23    These submissions do not make out ground 1 of the application. In any event, the Minister plainly accepted that the applicant had no relatives or support in New Zealand and took this factor into account when weighing up how his discretion under s 501 should be exercised. The Minister was not required to give the applicant a chance to demonstrate that he had changed his life. It follows that this ground of review must be rejected.

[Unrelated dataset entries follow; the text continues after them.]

-- ==== Sys2Proof/Laws/State.lean ====
section
/-!
SUPPORT. One lemma per field per update of the state, true by rfl, and the read-back of cores, clusters, dies, waystations, jobs.
-/
namespace Sys2Proof.Machine

/-! Changing a core of the ring. -/
@[simp] theorem State.setCoreAt_mem (s : State) (n : Nat) (c : Core) : (s.setCoreAt n c).mem = s.mem := rfl
@[simp] theorem State.setCoreAt_ecc (s : State) (n : Nat) (c : Core) : (s.setCoreAt n c).ecc = s.ecc := rfl
@[simp] theorem State.setCoreAt_tags (s : State) (n : Nat) (c : Core) : (s.setCoreAt n c).tags = s.tags := rfl
@[simp] theorem State.setCoreAt_tick (s : State) (n : Nat) (c : Core) : (s.setCoreAt n c).tick = s.tick := rfl
@[simp] theorem State.setCoreAt_adj (s : State) (n : Nat) (c : Core) : (s.setCoreAt n c).adj = s.adj := rfl
@[simp] theorem State.setCoreAt_slew (s : State) (n : Nat) (c : Core) : (s.setCoreAt n c).slew = s.slew := rfl
@[simp] theorem State.setCoreAt_syncs (s : State) (n : Nat) (c : Core) : (s.setCoreAt n c).syncs = s.syncs := rfl
@[simp] theorem State.setCoreAt_clusters (s : State) (n : Nat) (c : Core) : (s.setCoreAt n c).clusters = s.clusters := rfl
@[simp] theorem State.setCoreAt_dies (s : State) (n : Nat) (c : Core) : (s.setCoreAt n c).dies = s.dies := rfl
@[simp] theorem State.setCoreAt_ways (s : State) (n : Nat) (c : Core) : (s.setCoreAt n c).ways = s.ways := rfl
@[simp] theorem State.setCoreAt_slots (s : State) (n : Nat) (c : Core) : (s.setCoreAt n c).slots = s.slots := rfl
@[simp] theorem State.setCoreAt_segs (s : State) (n : Nat) (c : Core) : (s.setCoreAt n c).segs = s.segs := rfl
@[simp] theorem State.setCoreAt_msgs (s : State) (n : Nat) (c : Core) : (s.setCoreAt n c).msgs = s.msgs := rfl
@[simp] theorem State.setCoreAt_rels (s : State) (n : Nat) (c : Core) : (s.setCoreAt n c).rels = s.rels := rfl
@[simp] theorem State.setCoreAt_agenda (s : State) (n : Nat) (c : Core) : (s.setCoreAt n c).agenda = s.agenda := rfl
@[simp] theorem State.setCoreAt_here (s : State) (n : Nat) (c : Core) : (s.setCoreAt n c).here = s.here := rfl
@[simp] theorem State.setCoreAt_fresh (s : State) (n : Nat) (c : Core) : (s.setCoreAt n c).fresh = s.fresh := rfl

/-! Changing the core of the step. -/
@[simp] theorem State.setCore_mem (s : State) (c : Core) : (s.setCore c).mem = s.mem := rfl
@[simp] theorem State.setCore_ecc (s : State) (c : Core) : (s.setCore c).ecc = s.ecc := rfl
@[simp] theorem State.setCore_tags (s : State) (c : Core) : (s.setCore c).tags = s.tags := rfl
@[simp] theorem State.setCore_tick (s : State) (c : Core) : (s.setCore c).tick = s.tick := rfl
@[simp] theorem State.setCore_adj (s : State) (c : Core) : (s.setCore c).adj = s.adj := rfl
@[simp] theorem State.setCore_slew (s : State) (c : Core) : (s.setCore c).slew = s.slew := rfl
@[simp] theorem State.setCore_syncs (s : State) (c : Core) : (s.setCore c).syncs = s.syncs := rfl
@[simp] theorem State.setCore_clusters (s : State) (c : Core) : (s.setCore c).clusters = s.clusters := rfl
@[simp] theorem State.setCore_dies (s : State) (c : Core) : (s.setCore c).dies = s.dies := rfl
@[simp] theorem State.setCore_ways (s : State) (c : Core) : (s.setCore c).ways = s.ways := rfl
@[simp] theorem State.setCore_slots (s : State) (c : Core) : (s.setCore c).slots = s.slots := rfl
@[simp] theorem State.setCore_segs (s : State) (c : Core) : (s.setCore c).segs = s.segs := rfl
@[simp] theorem State.setCore_msgs (s : State) (c : Core) : (s.setCore c).msgs = s.msgs := rfl
@[simp] theorem State.setCore_rels (s : State) (c : Core) : (s.setCore c).rels = s.rels := rfl
@[simp] theorem State.setCore_agenda (s : State) (c : Core) : (s.setCore c).agenda = s.agenda := rfl
@[simp] theorem State.setCore_here (s : State) (c : Core) : (s.setCore c).here = s.here := rfl
@[simp] theorem State.setCore_fresh (s : State) (c : Core) : (s.setCore c).fresh = s.fresh := rfl

/-! Changing the job of the step. -/
@[simp] theorem State.setJob_mem (s : State) (j : Job) : (s.setJob j).mem = s.mem := rfl
@[simp] theorem State.setJob_ecc (s : State) (j : Job) : (s.setJob j).ecc = s.ecc := rfl
@[simp] theorem State.setJob_tags (s : State) (j : Job) : (s.setJob j).tags = s.tags := rfl
@[simp] theorem State.setJob_tick (s : State) (j : Job) : (s.setJob j).tick = s.tick := rfl
@[simp] theorem State.setJob_adj (s : State) (j : Job) : (s.setJob j).adj = s.adj := rfl
@[simp] theorem State.setJob_slew (s : State) (j : Job) : (s.setJob j).slew = s.slew := rfl
@[simp] theorem State.setJob_syncs (s : State) (j : Job) : (s.setJob j).syncs = s.syncs := rfl
@[simp] theorem State.setJob_clusters (s : State) (j : Job) : (s.setJob j).clusters = s.clusters := rfl
@[simp] theorem State.setJob_dies (s : State) (j : Job) : (s.setJob j).dies = s.dies := rfl
@[simp] theorem State.setJob_ways (s : State) (j : Job) : (s.setJob j).ways = s.ways := rfl
@[simp] theorem State.setJob_slots (s : State) (j : Job) : (s.setJob j).slots = s.slots := rfl
@[simp] theorem State.setJob_segs (s : State) (j : Job) : (s.setJob j).segs = s.segs := rfl
@[simp] theorem State.setJob_msgs (s : State) (j : Job) : (s.setJob j).msgs = s.msgs := rfl
@[simp] theorem State.setJob_rels (s : State) (j : Job) : (s.setJob j).rels = s.rels := rfl
@[simp] theorem State.setJob_agenda (s : State) (j : Job) : (s.setJob j).agenda = s.agenda := rfl
@[simp] theorem State.setJob_here (s : State) (j : Job) : (s.setJob j).here = s.here := rfl
@[simp] theorem State.setJob_fresh (s : State) (j : Job) : (s.setJob j).fresh = s.fresh := rfl

/-! Changing the matrix engine of the step. -/
@[simp] theorem State.setEng_mem (s : State) (e : Eng) : (s.setEng e).mem = s.mem := rfl
@[simp] theorem State.setEng_ecc (s : State) (e : Eng) : (s.setEng e).ecc = s.ecc := rfl
@[simp] theorem State.setEng_tags (s : State) (e : Eng) : (s.setEng e).tags = s.tags := rfl
@[simp] theorem State.setEng_tick (s : State) (e : Eng) : (s.setEng e).tick = s.tick := rfl
@[simp] theorem State.setEng_adj (s : State) (e : Eng) : (s.setEng e).adj = s.adj := rfl
@[simp] theorem State.setEng_slew (s : State) (e : Eng) : (s.setEng e).slew = s.slew := rfl
@[simp] theorem State.setEng_syncs (s : State) (e : Eng) : (s.setEng e).syncs = s.syncs := rfl
@[simp] theorem State.setEng_clusters (s : State) (e : Eng) : (s.setEng e).clusters = s.clusters := rfl
@[simp] theorem State.setEng_dies (s : State) (e : Eng) : (s.setEng e).dies = s.dies := rfl
@[simp] theorem State.setEng_ways (s : State) (e : Eng) : (s.setEng e).ways = s.ways := rfl
@[simp] theorem State.setEng_slots (s : State) (e : Eng) : (s.setEng e).slots = s.slots := rfl
@[simp] theorem State.setEng_segs (s : State) (e : Eng) : (s.setEng e).segs = s.segs := rfl
@[simp] theorem State.setEng_msgs (s : State) (e : Eng) : (s.setEng e).msgs = s.msgs := rfl
@[simp] theorem State.setEng_rels (s : State) (e : Eng) : (s.setEng e).rels = s.rels := rfl
@[simp] theorem State.setEng_agenda (s : State) (e : Eng) : (s.setEng e).agenda = s.agenda := rfl
@[simp] theorem State.setEng_here (s : State) (e : Eng) : (s.setEng e).here = s.here := rfl
@[simp] theorem State.setEng_fresh (s : State) (e : Eng) : (s.setEng e).fresh = s.fresh := rfl

/-! Changing a core, by a function. -/
@[simp] theorem State.onCore_mem (s : State) (n : Nat) (f : Core → Core) : (s.onCore n f).mem = s.mem := rfl
@[simp] theorem State.onCore_ecc (s : State) (n : Nat) (f : Core → Core) : (s.onCore n f).ecc = s.ecc := rfl
@[simp] theorem State.onCore_tags (s : State) (n : Nat) (f : Core → Core) : (s.onCore n f).tags = s.tags := rfl
@[simp] theorem State.onCore_tick (s : State) (n : Nat) (f : Core → Core) : (s.onCore n f).tick = s.tick := rfl
@[simp] theorem State.onCore_adj (s : State) (n : Nat) (f : Core → Core) : (s.onCore n f).adj = s.adj := rfl
@[simp] theorem State.onCore_slew (s : State) (n : Nat) (f : Core → Core) : (s.onCore n f).slew = s.slew := rfl
@[simp] theorem State.onCore_syncs (s : State) (n : Nat) (f : Core → Core) : (s.onCore n f).syncs = s.syncs := rfl
@[simp] theorem State.onCore_clusters (s : State) (n : Nat) (f : Core → Core) : (s.onCore n f).clusters = s.clusters := rfl
@[simp] theorem State.onCore_dies (s : State) (n : Nat) (f : Core → Core) : (s.onCore n f).dies = s.dies := rfl
@[simp] theorem State.onCore_ways (s : State) (n : Nat) (f : Core → Core) : (s.onCore n f).ways = s.ways := rfl
@[simp] theorem State.onCore_slots (s : State) (n : Nat) (f : Core → Core) : (s.onCore n f).slots = s.slots := rfl
@[simp] theorem State.onCore_segs (s : State) (n : Nat) (f : Core → Core) : (s.onCore n f).segs = s.segs := rfl
@[simp] theorem State.onCore_msgs (s : State) (n : Nat) (f : Core → Core) : (s.onCore n f).msgs = s.msgs := rfl
@[simp] theorem State.onCore_rels (s : State) (n : Nat) (f : Core → Core) : (s.onCore n f).rels = s.rels := rfl
@[simp] theorem State.onCore_agenda (s : State) (n : Nat) (f : Core → Core) : (s.onCore n f).agenda = s.agenda := rfl
@[simp] theorem State.onCore_here (s : State) (n : Nat) (f : Core → Core) : (s.onCore n f).here = s.here := rfl
@[simp] theorem State.onCore_fresh (s : State) (n : Nat) (f : Core → Core) : (s.onCore n f).fresh = s.fresh := rfl

/-! Changing the job of the step, by a function. -/
@[simp] theorem State.onJob_mem (s : State) (f : Job → Job) : (s.onJob f).mem = s.mem := rfl
@[simp] theorem State.onJob_ecc (s : State) (f : Job → Job) : (s.onJob f).ecc = s.ecc := rfl
@[simp] theorem State.onJob_tags (s : State) (f : Job → Job) : (s.onJob f).tags = s.tags := rfl
@[simp] theorem State.onJob_tick (s : State) (f : Job → Job) : (s.onJob f).tick = s.tick := rfl
@[simp] theorem State.onJob_adj (s : State) (f : Job → Job) : (s.onJob f).adj = s.adj := rfl
@[simp] theorem State.onJob_slew (s : State) (f : Job → Job) : (s.onJob f).slew = s.slew := rfl
@[simp] theorem State.onJob_syncs (s : State) (f : Job → Job) : (s.onJob f).syncs = s.syncs := rfl
@[simp] theorem State.onJob_clusters (s : State) (f : Job → Job) : (s.onJob f).clusters = s.clusters := rfl
@[simp] theorem State.onJob_dies (s : State) (f : Job → Job) : (s.onJob f).dies = s.dies := rfl
@[simp] theorem State.onJob_ways (s : State) (f : Job → Job) : (s.onJob f).ways = s.ways := rfl
@[simp] theorem State.onJob_slots (s : State) (f : Job → Job) : (s.onJob f).slots = s.slots := rfl
@[simp] theorem State.onJob_segs (s : State) (f : Job → Job) : (s.onJob f).segs = s.segs := rfl
@[simp] theorem State.onJob_msgs (s : State) (f : Job → Job) : (s.onJob f).msgs = s.msgs := rfl
@[simp] theorem State.onJob_rels (s : State) (f : Job → Job) : (s.onJob f).rels = s.rels := rfl
@[simp] theorem State.onJob_agenda (s : State) (f : Job → Job) : (s.onJob f).agenda = s.agenda := rfl
@[simp] theorem State.onJob_here (s : State) (f : Job → Job) : (s.onJob f).here = s.here := rfl
@[simp] theorem State.onJob_fresh (s : State) (f : Job → Job) : (s.onJob f).fresh = s.fresh := rfl

/-! Changing the block state of a stream. -/
@[simp] theorem State.onBlk_mem (s : State) (st : Strm) (f : Blk → Blk) : (s.onBlk st f).mem = s.mem := rfl
@[simp] theorem State.onBlk_ecc (s : State) (st : Strm) (f : Blk → Blk) : (s.onBlk st f).ecc = s.ecc := rfl
@[simp] theorem State.onBlk_tags (s : State) (st : Strm) (f : Blk → Blk) : (s.onBlk st f).tags = s.tags := rfl
@[simp] theorem State.onBlk_tick (s : State) (st : Strm) (f : Blk → Blk) : (s.onBlk st f).tick = s.tick := rfl
@[simp] theorem State.onBlk_adj (s : State) (st : Strm) (f : Blk → Blk) : (s.onBlk st f).adj = s.adj := rfl
@[simp] theorem State.onBlk_slew (s : State) (st : Strm) (f : Blk → Blk) : (s.onBlk st f).slew = s.slew := rfl
@[simp] theorem State.onBlk_syncs (s : State) (st : Strm) (f : Blk → Blk) : (s.onBlk st f).syncs = s.syncs := rfl
@[simp] theorem State.onBlk_clusters (s : State) (st : Strm) (f : Blk → Blk) : (s.onBlk st f).clusters = s.clusters := rfl
@[simp] theorem State.onBlk_dies (s : State) (st : Strm) (f : Blk → Blk) : (s.onBlk st f).dies = s.dies := rfl
@[simp] theorem State.onBlk_ways (s : State) (st : Strm) (f : Blk → Blk) : (s.onBlk st f).ways = s.ways := rfl
@[simp] theorem State.onBlk_slots (s : State) (st : Strm) (f : Blk → Blk) : (s.onBlk st f).slots = s.slots := rfl
@[simp] theorem State.onBlk_segs (s : State) (st : Strm) (f : Blk → Blk) : (s.onBlk st f).segs = s.segs := rfl
@[simp] theorem State.onBlk_msgs (s : State) (st : Strm) (f : Blk → Blk) : (s.onBlk st f).msgs = s.msgs := rfl
@[simp] theorem State.onBlk_rels (s : State) (st : Strm) (f : Blk → Blk) : (s.onBlk st f).rels = s.rels := rfl
@[simp] theorem State.onBlk_agenda (s : State) (st : Strm) (f : Blk → Blk) : (s.onBlk st f).agenda = s.agenda := rfl
@[simp] theorem State.onBlk_here (s : State) (st : Strm) (f : Blk → Blk) : (s.onBlk st f).here = s.here := rfl
@[simp] theorem State.onBlk_fresh (s : State) (st : Strm) (f : Blk → Blk) : (s.onBlk st f).fresh = s.fresh := rfl

/-! Changing a cluster. -/
@[simp] theorem State.setClusterAt_mem (s : State) (n : Nat) (c : Cluster) : (s.setClusterAt n c).mem = s.mem := rfl
@[simp] theorem State.setClusterAt_ecc (s : State) (n : Nat) (c : Cluster) : (s.setClusterAt n c).ecc = s.ecc := rfl
@[simp] theorem State.setClusterAt_tags (s : State) (n : Nat) (c : Cluster) : (s.setClusterAt n c).tags = s.tags := rfl
@[simp] theorem State.setClusterAt_tick (s : State) (n : Nat) (c : Cluster) : (s.setClusterAt n c).tick = s.tick := rfl
@[simp] theorem State.setClusterAt_adj (s : State) (n : Nat) (c : Cluster) : (s.setClusterAt n c).adj = s.adj := rfl
@[simp] theorem State.setClusterAt_slew (s : State) (n : Nat) (c : Cluster) : (s.setClusterAt n c).slew = s.slew := rfl
@[simp] theorem State.setClusterAt_syncs (s : State) (n : Nat) (c : Cluster) : (s.setClusterAt n c).syncs = s.syncs := rfl
@[simp] theorem State.setClusterAt_cores (s : State) (n : Nat) (c : Cluster) : (s.setClusterAt n c).cores = s.cores := rfl
@[simp] theorem State.setClusterAt_dies (s : State) (n : Nat) (c : Cluster) : (s.setClusterAt n c).dies = s.dies := rfl
@[simp] theorem State.setClusterAt_ways (s : State) (n : Nat) (c : Cluster) : (s.setClusterAt n c).ways = s.ways := rfl
@[simp] theorem State.setClusterAt_slots (s : State) (n : Nat) (c : Cluster) : (s.setClusterAt n c).slots = s.slots := rfl
@[simp] theorem State.setClusterAt_segs (s : State) (n : Nat) (c : Cluster) : (s.setClusterAt n c).segs = s.segs := rfl
@[simp] theorem State.setClusterAt_msgs (s : State) (n : Nat) (c : Cluster) : (s.setClusterAt n c).msgs = s.msgs := rfl
@[simp] theorem State.setClusterAt_rels (s : State) (n : Nat) (c : Cluster) : (s.setClusterAt n c).rels = s.rels := rfl
@[simp] theorem State.setClusterAt_agenda (s : State) (n : Nat) (c : Cluster) : (s.setClusterAt n c).agenda = s.agenda := rfl
@[simp] theorem State.setClusterAt_here (s : State) (n : Nat) (c : Cluster) : (s.setClusterAt n c).here = s.here := rfl
@[simp] theorem State.setClusterAt_fresh (s : State) (n : Nat) (c : Cluster) : (s.setClusterAt n c).fresh = s.fresh := rfl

24    With respect to ground 2, which alleges that the Minister’s decision was vitiated by jurisdictional error, the applicant was unable to identify the error on which he sought to rely. Having carefully considered the Minister’s reasons, I am unable to see how the Minister’s decision was affected by jurisdictional error. It follows that this ground of review must also be rejected.

Disposition

25    The applicant has not identified any ground on which this Court can quash the Minister’s decision. The application will be dismissed with costs.

I certify that the preceding twenty-five (25) numbered paragraphs are a true copy of the Reasons for Judgment herein of the Honourable Justice Yates.